Besides, healing is faster when you are close to your loved ones.

I have a lot of faith that Nana will overcome this and that she will be better. I may pray harder now, but I've never, never, never doubted my faith. I may, at one point, ask why this has to happen to her, of all people. But that's it. I never doubted His healing hand. He has given me and my family a lot of miracles and I am sure He will continue to do so.

Please continue to pray for Nana. That she may be healed and that she may stay strong.

Tuesday, July 8, 2008

Holland V !!!

(A long overdue post)

After staying in areas with exotic-sounding names (like Choa Chu Kang, Bukit Panjang, Jalan Rumah Tinggi), we now have an address that can be pronounced correctly by anyone hahaha. Babaw.

I am a product of a "lipat-bahay family". When we were young, we would always move from one apartment to another every year. But I never really learned the ropes of packing for a move. In fact, I really hate it. Even though I am excited about the move, I really wasn't looking forward to do those packing. Good thing, my hubby is a superman when it comes to these things. Plus the fact that some friends were there to help us out. I think the only stuff that I personally packed were my kitchen things and my books.

My simple goal for this move is not to rush the packing. Two weeks before our move, we started packing already. First, my books and those stuff that we don't really use on a daily basis. I went through my clothes and donated those that are still wearable but (haaay) can't fit me anymore. Then a day before the move, I packed my kitchen stuff. All the rest of our things, it was hubby who was in charge of packing them.

Hubby initially wanted to just rent a lorry (small truck) without the movers. He said that he and Joel can manage to carry the stuff just by themselves. But the night before our move, we saw all the boxes and realised that if they carry it on their own, they would have to go on MC for one week. Talk about four years of accumulated rubbish. Hahha.

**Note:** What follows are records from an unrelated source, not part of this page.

-- ==== Sys2Proof/Config.lean ====
section
/-!
DEFINITION. What is fixed for the machine: the capacities the spec gives its queues and tables, and the free
values, constants without a body for the results no rule states (assumption 12).
-/

namespace Sys2Proof

/-- One entry of the Stock Table (R42). -/
structure StockEntry where
  code : Nat
  name : Text
  speed : Int
  frames : Nat
  knee : Int
  slope : Nat
  price : Nat
deriving DecidableEq, Repr, Inhabited

namespace Config

/-- The receive buffer holds up to 4 frames (R185). -/
def bufferCapacity : Nat := 4

/-- The reply queue holds up to 8 replies, reservations counted (R187). -/
def replyCapacity : Nat := 8

/-- The report queue holds up to 24 reports (R192). -/
def reportCapacity : Nat := 24

/-- The Order Queue holds up to 32 records (R4). -/
def orderCapacity : Nat := 32

/-- The label queue holds up to 64 records (R121). -/
def labelCapacity : Nat := 64

/-- The reserve of free label records that the HOLD policy asks for (R122). -/
def labelReserve : Nat := 6

/-- Up to 63 accounts beside the house account (R129). -/
def accountCapacity : Nat := 63

/-- The largest sum of charge units a 24-bit field holds (R129, R130). -/
def maxSum : Nat := 16777215

/-- The largest value of a 16-bit counter (R121, R129, R130). -/
def maxCount : Nat := 65535

/-- Free value: the entry of a stock that stands in no place of the Stock Table when a firing or a HEADER label
asks for it. R43 and R44 keep the entry there; no rule gives a result without it (12). -/
opaque unstatedStock : Nat → StockEntry

/-- Free value: the density of an order that has none when it is fired, by the order's number (12). -/
opaque unstatedDensity : Nat → Nat

/-- Free value: the offset of a step that the order's pattern snapshot does not hold, by order and step (12). -/
opaque unstatedOffset : Nat → Nat → Int

end Config

end Sys2Proof
end

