-- ==== Sys2Proof/Machine/Exposure.lean ====
section
/-!
DEFINITION. Metering and exposure arithmetic: zone records (R48 to R51), effective density (R54) and exposure time
(R57 to R62). Lean's division of an integer by a positive number is the floor the spec asks for.
-/

namespace Sys2Proof.Machine

/-- A reading of the scan taken into its zone record (R49). -/
def scanZone : Reading → Zone
  | .density d => if d ≤ 400 then .ok d else .over
  | .over => .over
  | .fail => .failed

/-- A re-read taken into its zone record (R51). -/
def rereadZone : Reading → Zone
  | .density d => if d ≤ 400 then .reread d else .over
  | .over => .over
  | .fail => .failed

/-- The zone table a SCAN completion fills (R49). -/
def scanZones : ScanResult → List Zone
  | .ok readings => readings.map scanZone
  | .fail => List.replicate 9 .failed

/-- The value of a valid zone; OVER counts as 400 (R48, R54). -/
def Zone.value? : Zone → Option Nat
  | .ok d => some d
  | .over => some 400
  | .failed => none
  | .reread d => some d

def Zone.isFailed (z : Zone) : Bool := z == .failed

/-- The count of FAILED zones (R49, R52). -/
def failedCount (zones : List Zone) : Nat := (zones.filter Zone.isFailed).length

/-- The numbers of the FAILED zones, ascending (R50). -/
def failedZones (zones : List Zone) : List Nat :=
  ((zones.zipIdx 1).filter (fun z => z.1.isFailed)).map (fun z => z.2)

/-- The zones to be re-read: one SPOT for each FAILED zone when they number 1 to 3 (R50). -/
def rereadsOf (zones : List Zone) : List Nat := if failedCount zones ≤ 3 then failedZones zones else []

/-- The values of the valid zones. -/
def validValues (zones : List Zone) : List Nat := zones.filterMap Zone.value?

/-- The mean of the valid zones, rounded half up (R54, AVERAGE); none without a valid zone. -/
def averageDensity (zones : List Zone) : Option Nat :=
  let vs := validValues zones
  if vs.isEmpty then none else some ((vs.sum + vs.length / 2) / vs.length)

/-- The value of zone 5, when it is valid. -/
def centreValue (zones : List Zone) : Option Nat := (zones[4]?).bind Zone.value?

/-- The mean with the centre counted as four zones (R54, CENTRE). -/
def centreDensity (zones : List Zone) : Option Nat :=
  match centreValue zones with
  | none => averageDensity zones
  | some v5 =>
    let others := validValues (zones.eraseIdx 4)
    let w := 4 + others.length
    some ((4 * v5 + others.sum + w / 2) / w)

/-- The effective density of an order from the zone table (R54). The rules before it (R4, R52) leave no case
without a value; such a case would take the free value of Config (12). -/
def effectiveDensity (o : Order) (zones : List Zone) : Nat :=
  let d :=
    match o.mode with
    | .average => averageDensity zones
    | .centre => centreDensity zones
    | .spot => centreValue zones
    | .fixed => o.fixedDensity
  d.getD (Config.unstatedDensity o.number)

/-- A member takes METER-FAIL (R52). -/
def meterFails (mode : MeterMode) (zones : List Zone) : Bool :=
  mode != .fixed && (decide (5 ≤ failedCount zones) || (mode == .spot && (centreValue zones).isNone))

/-- Ed: the density in tenths of a stop (R57). -/
def densityStops (de : Nat) : Int := ((de : Int) + 1) / 3

/-- X: the raw exposure index (R57). -/
def rawIndex (de : Nat) (speed offset correction calibration : Int) : Int :=
  densityStops de - speed + offset + correction + calibration

/-- X′: the index after reciprocity correction (R58). -/
def correctedIndex (x knee : Int) (slope : Nat) : Int := if knee < x then x + (x - knee) * slope / 100 else x

/-- The mantissas of R60. -/
def mantissas : List Nat := [1000, 1072, 1149, 1231, 1320, 1414, 1516, 1625, 1741, 1866]

/-- The base time of a fraction of a stop (R60). -/
def baseTime (tref f : Nat) : Nat := (tref * mantissas.getD f 0 + 500) / 1000

/-- The unclamped time of an index (R59, R61); none when it is not formed. -/
def unclampedTime (tref : Nat) (x : Int) : Option Nat :=
  let q := x / 10
  let base := baseTime tref (x - 10 * q).toNat
  if 7 < q then none
  else if 0 ≤ q then some (base * 2 ^ q.toNat)
  else if -16 ≤ q then some ((base + 2 ^ ((-q).toNat - 1)) / 2 ^ (-q).toNat)
  else some 0

/-- The time used and its indication (R62). -/
def clampTime (floor ceiling : Nat) : Option Nat → Nat × Clamp
  | none => (ceiling, .long)
  | some t => if t < floor then (floor, .short) else if ceiling < t then (ceiling, .long) else (t, .none)

/-- The exposure time of an item: from its density, its stock, its offset, its correction and the settings
(R56 to R62). -/
def exposureTime (x : Settings) (stock : StockEntry) (de : Nat) (offset correction : Int) : Nat × Clamp :=
  clampTime x.floor x.ceiling
    (unclampedTime x.tref
      (correctedIndex (rawIndex de stock.speed offset correction x.calibration) stock.knee stock.slope))

/-- The Stock Table entry of a code (R42). -/
def State.stock? (s : State) (code : Nat) : Option StockEntry :=
  (s.tables.stocks.filterMap id).find? (fun e => e.code == code)

/-- The Stock Table entry of the stock a back's roll carries. -/
def State.rollStock (s : State) (k : Back) : StockEntry :=
  let code := ((s.roll k).stock?).getD 0
  (s.stock? code).getD (Config.unstatedStock code)

/-- The offset of a step in an order's pattern snapshot. -/
def Order.offset (o : Order) (step : Nat) : Int :=
  if step = 0 then Config.unstatedOffset o.number step
  else (o.pattern.offsets[step - 1]?).getD (Config.unstatedOffset o.number step)

/-- The exposure time of a step of an order on a back (R56). -/
def itemTime (s : State) (k : Back) (o : Order) (step : Nat) : Nat × Clamp :=
  exposureTime s.settings (s.rollStock k) (o.density.getD (Config.unstatedDensity o.number)) (o.offset step) o.correction

end Sys2Proof.Machine
end

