-- ==== Sys2Proof/Machine/Charges.lean ====
section
/-!
DEFINITION. The Charge Unit's shared operations: house charges (R130, R138, R139), the reservation (R135, R136) and
settlement (R137).
-/

namespace Sys2Proof.Machine

/-- A sum held at the top of its range (R129, R130). -/
def satAdd (top a n : Nat) : Nat := min top (a + n)

/-- The kinds of frame waste with a tally of their own (R130). -/
inductive Waste where
  | blank
  | spoiled
  | cut
  | fogged
deriving DecidableEq, Repr

/-- One house charge: the sum rises by the amount and the tally by the number of frames (R130). -/
def House.waste (h : House) (w : Waste) (amount n : Nat) : House :=
  let h1 := { h with charged := satAdd Config.maxSum h.charged amount }
  match w with
  | .blank => { h1 with blank := satAdd Config.maxCount h.blank n }
  | .spoiled => { h1 with spoiled := satAdd Config.maxCount h.spoiled n }
  | .cut => { h1 with cut := satAdd Config.maxCount h.cut n }
  | .fogged => { h1 with fogged := satAdd Config.maxCount h.fogged n }

/-- The frame price of the stock a back's roll carries; 0 when its code is not in the Stock Table (R138). -/
def State.framePrice (s : State) (k : Back) : Nat :=
  (((s.roll k).stock?).bind s.stock?).elim 0 (fun e => e.price)

/-- Charge the house account for wasted frames of a back's roll (R138). -/
def chargeFrames (w : Waste) (k : Back) (n : Nat) (s : State) : State :=
  s.setCharge { s.charge with house := s.charge.house.waste w (n * s.framePrice k) n }

/-- Charge the house account the LABEL FEE for one label (R139). -/
def chargeLabel (s : State) : State :=
  let h := s.charge.house
  s.setCharge { s.charge with
    house := { h with charged := satAdd Config.maxSum h.charged s.charge.fees.label
                      labels := satAdd Config.maxCount h.labels 1 } }

/-- The account with a number, other than house. -/
def Charge.account? (c : Charge) (n : Nat) : Option Account := c.accounts.find? (fun a => a.number == n)

/-- Change the account with a number. -/
def updAccount (n : Nat) (f : Account → Account) (s : State) : State :=
  s.setCharge { s.charge with accounts := s.charge.accounts.map (fun a => if a.number = n then f a else a) }

/-- Ceiling less committed less charged (R129). -/
def Account.headroom (a : Account) : Nat := a.ceiling - a.committed - a.charged

/-- An account in its place, in ascending number. -/
def insertAccount (a : Account) : List Account → List Account
  | [] => [a]
  | b :: rest => if a.number < b.number then a :: b :: rest else b :: insertAccount a rest

/-- The reservation of an order: the most it can cost (R135). -/
def reservation (p : Prices) (rush labelled : Bool) (copies steps : Nat) : Nat :=
  p.orderFee + (if rush then p.rushFee else 0) + copies * steps * p.frame +
    (if labelled then copies * steps * p.labelFee else 0)

/-- Check 8 of R4: the exact sum does not exceed the ceiling (R136). -/
def Account.allows (a : Account) (amount : Nat) : Bool := decide (a.committed + a.charged + amount ≤ a.ceiling)

/-- The settled amount of an order (R137). -/
def settledAmount (o : Order) : Nat :=
  o.prices.orderFee + (if o.rush then o.prices.rushFee else 0) + o.goodFrames * o.prices.frame +
    o.goodLabels * o.prices.labelFee

/-- The account's part of a settlement, in its four steps (R137). -/
def Account.settle (a : Account) (o : Order) : Account :=
  { a with
    charged := a.charged + settledAmount o
    committed := a.committed - o.held
    goodFrames := satAdd Config.maxSum a.goodFrames o.goodFrames
    settledOrders := satAdd Config.maxCount a.settledOrders 1 }

/-- Settle an order: its account is charged, its reservation released, the amount kept with the record (R137). -/
def settleOrder (n : Nat) (s : State) : State :=
  match s.order? n with
  | none => s
  | some o =>
    updOrder n (fun x => { x with held := 0, settled := some (settledAmount o) })
      (updAccount o.account (fun a => a.settle o) s)

end Sys2Proof.Machine
end

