-- ==== Sys2Proof/Machine/Rolls.lean ====
section
/-!
DEFINITION. The Roll Tracker's shared operations: writing positions (R92, R97, R100, R101), the leader (R90), SUSPECT
(R94), closing and its report (R95, R98), blanking (R97).
-/

namespace Sys2Proof.Machine

/-- A back's list is dropped: emptied, and kept empty for the rest of the visit (R34). -/
def dropList (k : Back) (s : State) : State :=
  updVisit (fun v => { v with lists := v.lists.set k [], dropped := v.dropped.set k true }) s

/-- The back's advance-owed flag clears (R33). -/
def clearOwed (k : Back) (s : State) : State := updVisit (fun v => { v with owed := v.owed.set k false }) s

/-- The positions from `lo` to `hi` become BLANK (R97, R100). -/
def blankRange (lo hi : Nat) (r : Roll) : Roll :=
  { r with film := r.film.map (fun f => { f with
      map := f.map.mapIdx (fun i e => if lo ≤ i + 1 ∧ i + 1 ≤ hi then { MapEntry.fresh with state := .blank } else e) }) }

/-- The number of map entries for which a condition holds. -/
def Roll.count (r : Roll) (p : MapEntry → Bool) : Nat :=
  (r.film.map (fun f => (f.map.filter p).length)).getD 0

/-- The ROLL REPORT as the roll stands (R98). -/
def Roll.rollReport (r : Roll) (k : Back) (cause : CloseCause) : RollReport :=
  { back := k, rollId := r.id, stock := r.stock?.getD 0, frames := r.frames, cause := cause, counter := r.counter,
    lastCount := r.lastCount, cut := r.cut,
    unused := r.count (fun e => e.state == .unused), exposed := r.count (fun e => e.state == .exposed),
    spoiled := r.count (fun e => e.state == .spoiled), blank := r.count (fun e => e.state == .blank),
    fogged := r.count (fun e => e.state == .fogged), short := r.count (fun e => e.clamp == .short),
    long := r.count (fun e => e.clamp == .long), unlabeled := r.count (fun e => e.unlabeled) }

/-- Compose the ROLL REPORT of a back: it waits for the report queue, and ROLL-CLOSED is raised (R95 step 3, R103). -/
def composeReport (k : Back) (cause : CloseCause) (s : State) : State :=
  raise .rollClosed (tick (updRoll k (fun r => { r with report := some (s.link.clock, r.rollReport k cause) }) s))

/-- A roll enters CLOSING with its cause; its list is dropped and its advance-owed flag clears (R33, R34, R95 step 1).
The pass-through ends (R183). -/
def enterClosing (k : Back) (cause : CloseCause) (s : State) : State :=
  clearOwed k (dropList k
    (updRoll k (fun r => { r with state := .closing, closeCause := some cause, passThrough := .idle }) s))

/-- The rest of a close: its report is composed and offered, or with the engine RESETTING the back enters CLOSED at once
with no report and no flag (R95 step 3, R106). -/
def finishClose (k : Back) (s : State) : State :=
  if s.gate.engine = .resetting then updRoll k (fun r => { r with state := .closed }) s
  else composeReport k ((s.roll k).closeCause.getD .desk) s

/-- A roll closes for a cause other than BLANKED, and offers its report (R95 steps 1 and 3). -/
def closeRollFor (k : Back) (cause : CloseCause) (s : State) : State := finishClose k (enterClosing k cause s)

/-- A roll enters SUSPECT; leaving READY drops its list, and the pass-through ends (R34, R94, R183). -/
def enterSuspect (k : Back) (s : State) : State :=
  let s1 := updRoll k (fun r => { r with state := .suspect, passThrough := .idle }) s
  if (s.roll k).state = .ready then dropList k s1 else s1

/-- Blank a roll that cannot hold the next set, and send the blanking advance (R97 steps 1 to 5). -/
def blankRoll (k : Back) (s : State) : State :=
  let r := s.roll k
  let s1 := enterClosing k .blanked s
  let s2 := updRoll k (fun x => { blankRange r.counter r.frames x with counter := r.frames + 1 }) s1
  issue k.slot (.advance .frame r.free) .blanking (chargeFrames .blank k r.free s2)

/-- The film LOAD ROLL makes (R89). -/
def newFilm (rollId : Text) (e : StockEntry) (x : Settings) : Film :=
  { rollId := rollId, stock := e.code, frames := e.frames, leaderFrames := x.leaderFrames, leaderMode := x.leaderMode,
    map := List.replicate e.frames MapEntry.fresh }

/-- The roll record LOAD ROLL writes (R89). -/
def loadedRoll (rollId : Text) (e : StockEntry) (x : Settings) (r : Roll) : Roll :=
  { r with
    state := if x.leaderFrames = 0 then .ready else .leader
    film := some (newFilm rollId e x)
    leaderRemaining := x.leaderFrames
    counter := 1
    closeCause := none
    headerDone := false
    cut := none
    lastCount := none
    passThrough := .idle }

/-- In AUTO leader mode, entering LEADER sends the leader-form ADVANCE (R90). -/
def sendLeader (k : Back) (s : State) : State :=
  let r := s.roll k
  if r.state = .leader ∧ (r.film.map (fun f => f.leaderMode)) = some .auto then
    issue k.slot (.advance .leader r.leaderRemaining) .leader s
  else s

/-- The roll map entry of a frame record, with the state and cause given (R78 step 1, R92, R101). -/
def frameEntry (f : FrameRec) (state : EntryState) (cause : Option SpoilCause) (measured : Option Nat) : MapEntry :=
  { MapEntry.fresh with
    state := state
    item := some (f.item.order, f.item.copy, f.item.step)
    time := some f.time
    measured := measured
    clamp := f.clamp
    redo := f.item.kind == .redo
    cause := cause }

/-- Write an entry and move the counter past it (R92 steps 1 and 2). -/
def writeFrame (k : Back) (p : Nat) (e : MapEntry) (s : State) : State :=
  updRoll k (fun r => { writeEntry p (fun _ => e) r with counter := r.counter + 1 }) s

/-- Record the count a back reports for the loaded roll (R88). -/
def recordCount (k : Back) (c : Nat) (s : State) : State := updRoll k (fun r => { r with lastCount := some c }) s

end Sys2Proof.Machine
end

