-- ==== Sys2Proof/Machine/Gate.lean ====
section
/-!
DEFINITION. The Gate Sequencer: holding a visit and its resume record (R39, R153, R154), raising a class A fault
(R156 to R159), the phases of a visit (R28, R29, R35 to R37), the firing tests and the start of a firing (R30 to
R32), the choice of a visit (R22 to R27), and the end of a stop (R151).
-/

namespace Sys2Proof.Machine

/-! ## At rest (R21 note 1) -/

/-- No feeder or meter command of the visit is outstanding or waiting, no firing is in flight, and neither
advance-owed flag is set. -/
def State.atRest (s : State) : Bool :=
  !s.visitCommand .feeder && !s.visitCommand .meter && s.timer.firing.isNone &&
  s.gate.visit.all (fun v => !v.owed.a && !v.owed.b)

/-! ## Holding (R39, R153, R154) -/

/-- The firing with a serial is complete: it has ended and every frame record it made is resolved (R82). -/
def firingComplete (s : State) (serial : Nat) : Bool :=
  s.timer.firing.all (fun f => f.serial != serial) && s.timer.frames.a.all (fun f => f.serial != serial) &&
  s.timer.frames.b.all (fun f => f.serial != serial)

/-- A back's parts of the firings that are not complete, the latest first (R82). -/
def openShots (s : State) (k : Back) : List CutShot :=
  (s.gate.fired.get k).filter (fun x => !firingComplete s x.serial)

/-- One back's entry of the cut firing: its part of the firing that is not complete, resolved or not (R154); of two such
firings the later one that included it (assumption 11). -/
def cutShot (s : State) (k : Back) : Option CutShot := (openShots s k).head?

/-- The backs of the firing that has started and is not complete (R154). -/
def cutShots (s : State) : List CutShot := (cutShot s .a).toList ++ (cutShot s .b).toList

/-- The resume record at a hold: made when there is none; a class A fault makes an existing one's cause FAULT
(R153). -/
def heldResume (cause : HoldCause) (s : State) : Resume :=
  match s.gate.resume with
  | some r => { r with cause := if cause = .fault then .fault else r.cause }
  | none => { cause := cause, cutFiring := cutShots s }

/-- The open visit becomes held; a class A fault also clears release requested (R39, R40). The label wait closes
(R123; assumption 10). -/
def holdVisit (cause : HoldCause) (s : State) : State :=
  match s.gate.visit with
  | none => s
  | some v =>
    setLabelWait false (s.setGate { s.gate with
      visit := some { v with held := true, release := if cause = .fault then false else v.release }
      resume := some (heldResume cause s) })

/-- A part with its outcome, when it is the given back's part of the firing with the given serial. -/
def CutShot.resolved (serial : Nat) (k : Back) (outcome : CutOutcome) (c : CutShot) : CutShot :=
  if c.serial = serial ∧ c.back = k then { c with outcome := outcome } else c

/-- What has become of one back's frame of a firing: its outcome is brought up to date in the resume record, and where a
later one is made from (R154). -/
def cutOutcome (serial : Nat) (k : Back) (outcome : CutOutcome) (s : State) : State :=
  s.setGate { s.gate with
    resume := s.gate.resume.map (fun r => { r with cutFiring := r.cutFiring.map (CutShot.resolved serial k outcome) })
    fired := s.gate.fired.set k ((s.gate.fired.get k).map (CutShot.resolved serial k outcome)) }

/-! ## Class A faults (R156 to R159) -/

/-- The fault unit of a slot. -/
def faultUnit : UnitSlot → FaultUnit
  | .feeder => .feeder
  | .meter => .meter
  | .backA => .backA
  | .backB => .backB
  | .printer => .printer

/-- A fault record as a fault is raised, with the state of the open visit (R156). -/
def faultRec (s : State) (kind : FaultKind) (unit : FaultUnit) (order : Option Nat) (k : Option Back)
    (position : Option Nat) : FaultRec :=
  { kind := kind, unit := unit, order := order, back := k, position := position,
    visit := s.gate.visit.map (fun v => v.state) }

/-- A fault record that names the position of the open visit. -/
def visitFault (s : State) (kind : FaultKind) (unit : FaultUnit) : FaultRec :=
  faultRec s kind unit none none (s.gate.visit.map (fun v => v.position))

/-- Raise a class A fault: it becomes current and the engine FAULTED with the visit held (R157), it fills the
pending slot or is lost while FAULTED (R158), and it is not recorded while RESETTING (R159). -/
def raiseFault (f : FaultRec) (s : State) : State :=
  match s.gate.engine with
  | .resetting => s
  | .faulted =>
    raise .deferred (s.setEvents { s.events with pendingFault := some (s.events.pendingFault.getD f) })
  | _ =>
    holdVisit .fault (raise .engineStopped (raise .fault
      ((s.setEvents { s.events with current := some f }).setGate
        { s.gate with engine := .faulted, stopKind := none })))
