-- ==== Sys2Proof/Machine/DirectCmds.lean ====
section
/-!
DEFINITION. DIRECT frames: the judgement (R177, R178, R182), the trap (R179) and the forwarding (R173, R180).
-/

namespace Sys2Proof.Machine

/-- The reply to a DIRECT frame. -/
def answerDirect (tag : Byte) (code : Nat) (result : Result) (data : ReplyData) (s : State) : State :=
  addReply { cls := 2#8, tag := tag, command := code, result := result, data := data } s

/-- The pass-through conditions of a DIRECT ADVANCE (R182). -/
def passThroughAllowed (s : State) (k : Back) (count : Nat) : Bool :=
  ((s.roll k).film.map (fun f => f.leaderMode)) == some .manual && s.settings.passThrough &&
  (s.roll k).state == .leader && decide (count ≤ (s.roll k).leaderRemaining)

/-- The condition of check 4: none when the frame may be forwarded, else the trap reason (R178). -/
def trapReason (s : State) (u : UnitSlot) (cmd : UnitCmd) : Option Reason :=
  match u with
  | .feeder => if s.gate.engine = .stopped ∧ s.gate.visit = none then none else some .busy
  | .meter => if s.gate.visit.all (fun v => v.held && !v.metering) then none else some .busy
  | .printer => if s.labels.queue.isEmpty && !s.printOutstanding then none else some .busy
  | .backA => backReason .a
  | .backB => backReason .b
where
  /-- The condition of a back, by its command. -/
  backReason (k : Back) : Option Reason :=
    match cmd with
    | .readCount => none
    | .testShutter _ =>
      if (s.roll k).state = .unloaded ∨ (s.roll k).state = .closed then none else some .shutter
    | .advance _ n => if passThroughAllowed s k n then none else some .film
    | _ => some .busy

/-- The trap flag of a reason (R179). -/
def Traps.set (t : Traps) (r : Reason) : Traps :=
  match r with
  | .film => { t with film := true }
  | .shutter => { t with shutter := true }
  | _ => { t with busy := true }

/-- A trap: its flag and the last-trap record are set, TRAP is raised and the frame answered TRAPPED (R179). -/
def trap (tag : Byte) (u : UnitSlot) (cmd : UnitCmd) (r : Reason) (s : State) : State :=
  let e := s.events
  answerDirect tag cmd.name.code (.trapped r) .none
    (raise .trap (s.setEvents { e with traps := e.traps.set r, lastTrap := some (u, cmd.name) }))

/-- A forwarded ADVANCE puts the back's pass-through IN-SEQUENCE (R182, R183). -/
def beginSequence (u : UnitSlot) (cmd : UnitCmd) (s : State) : State :=
  match u.back, cmd with
  | some k, .advance _ _ => updRoll k (fun r => { r with passThrough := .inSequence }) s
  | _, _ => s

/-- Forward a frame: a reply entry is reserved and the command issued to the slot (R173, R177, R187). -/
def forward (tag : Byte) (u : UnitSlot) (cmd : UnitCmd) (s : State) : State :=
  issue u cmd (.direct (some tag)) (beginSequence u cmd (reserve s))

/-- The checks of R177 past the first two, for a slot and a command its unit takes. -/
def judgeSlot (tag : Byte) (u : UnitSlot) (cmd : UnitCmd) (s : State) : State :=
  if !s.present u then answerDirect tag cmd.name.code .absent .none s
  else
    match trapReason s u cmd with
    | some r => trap tag u cmd r s
    | none => if (s.slot u).hasDirect then trap tag u cmd .busy s else forward tag u cmd s

/-- The judgement of a DIRECT frame (R177): `code` is the command byte answered, `cmd` the command its fields spell
when they agree with the layout and are in range. -/
def judgeDirect (tag unit : Byte) (code : Nat) (cmd : Option UnitCmd) (s : State) : State :=
  if s.gate.engine = .resetting then answerDirect tag code (.refused .busy) .none s
  else
    match slotOf unit, cmd with
    | some u, some c =>
      if u.expects = c.name.unit then judgeSlot tag u c s else answerDirect tag code (.refused .badField) .none s
    | _, _ => answerDirect tag code (.refused .badField) .none s

/-- The command that fields spell. -/
def spelled {α : Type} (f : Fields α) (read : α → Option UnitCmd) : Option UnitCmd :=
  match f with
  | .given x => read x
  | .mismatched => none

/-- A DIRECT frame is taken and judged (R177, R186). -/
def directFrame (c : Instr) (tag unit : Byte) (code : Nat) (cmd : Option UnitCmd) (s : State) : Out :=
  .next (takeFrame c (judgeDirect tag unit code cmd) s)

/-- DIRECT_LOAD (R177, R178). -/
def execDirectLoad (tag unit : Byte) (f : Fields Nat) (s : State) : Out :=
  directFrame (.directLoad tag unit f) tag unit 0x10 (spelled f loadOf) s

/-- DIRECT_RETURN (R177, R178). -/
def execDirectReturn (tag unit : Byte) (f : Fields Unit) (s : State) : Out :=
  directFrame (.directReturn tag unit f) tag unit 0x11 (spelled f (fun _ => some .ret)) s

/-- DIRECT_SCAN (R177, R178). -/
def execDirectScan (tag unit : Byte) (f : Fields Unit) (s : State) : Out :=
  directFrame (.directScan tag unit f) tag unit 0x20 (spelled f (fun _ => some .scan)) s

/-- DIRECT_SPOT (R177, R178). -/
def execDirectSpot (tag unit : Byte) (f : Fields Nat) (s : State) : Out :=
  directFrame (.directSpot tag unit f) tag unit 0x21 (spelled f spotOf) s

/-- DIRECT_ADVANCE: forwarded in pass-through, or trapped FILM (R182). -/
def execDirectAdvance (tag unit : Byte) (f : Fields AdvanceFields) (s : State) : Out :=
  directFrame (.directAdvance tag unit f) tag unit 0x30 (spelled f advanceOf) s

/-- DIRECT_READ_COUNT (R177, R178). -/
def execDirectReadCount (tag unit : Byte) (f : Fields Unit) (s : State) : Out :=
  directFrame (.directReadCount tag unit f) tag unit 0x31 (spelled f (fun _ => some .readCount)) s

/-- DIRECT_TEST_SHUTTER: forwarded to an UNLOADED or CLOSED back, or trapped SHUTTER (R178). -/
def execDirectTestShutter (tag unit : Byte) (f : Fields Nat) (s : State) : Out :=
  directFrame (.directTestShutter tag unit f) tag unit 0x32 (spelled f testShutterOf) s

/-- DIRECT_PRINT (R177, R178). -/
def execDirectPrint (tag unit : Byte) (f : Fields PrintFields) (s : State) : Out :=
  directFrame (.directPrint tag unit f) tag unit 0x40 (spelled f printOf) s

/-- DIRECT_UNKNOWN_COMMAND: a command kind no unit takes, or none, is refused BAD-FIELD after BUSY (R177; assumption
26). -/
def execDirectUnknownCommand (tag unit : Byte) (kind : Option Byte) (s : State) : Out :=
  directFrame (.directUnknownCommand tag unit kind) tag unit ((kind.map BitVec.toNat).getD 0) none s

end Sys2Proof.Machine
end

It's almost a month now after the move, and I can say we've pretty much settled in our new place already. Our Holland V flat is not as spacious as the one in Choa Chu Kang, but we'll manage. But the kitchen is spacious, yehey! It's my favorite tambayan in the house!

I love the fact that across from us is a 24-hour Cold Storage, a street of bars, pubs, coffee shops and restos. For the past weeks, we go out drinking na nakapambahay lang. Hehehe e madalas naman kasi dun kami sa cheap lang umiinom kasi mahal ang alak dito--to quote Joel: tipirin mo na lahat dito pwera lang ang bisyo dahil sa mahal nya, di ka talaga makakatipid. So if we feel like going out to drink even late at night e ok lang cuz it's just a stone's throw away lang. Also, our place is just a 20-minute bus ride to Tanglin and Orchard. There's Royale Tanglin Golf Course that's just a few minutes away. Eye Lovet!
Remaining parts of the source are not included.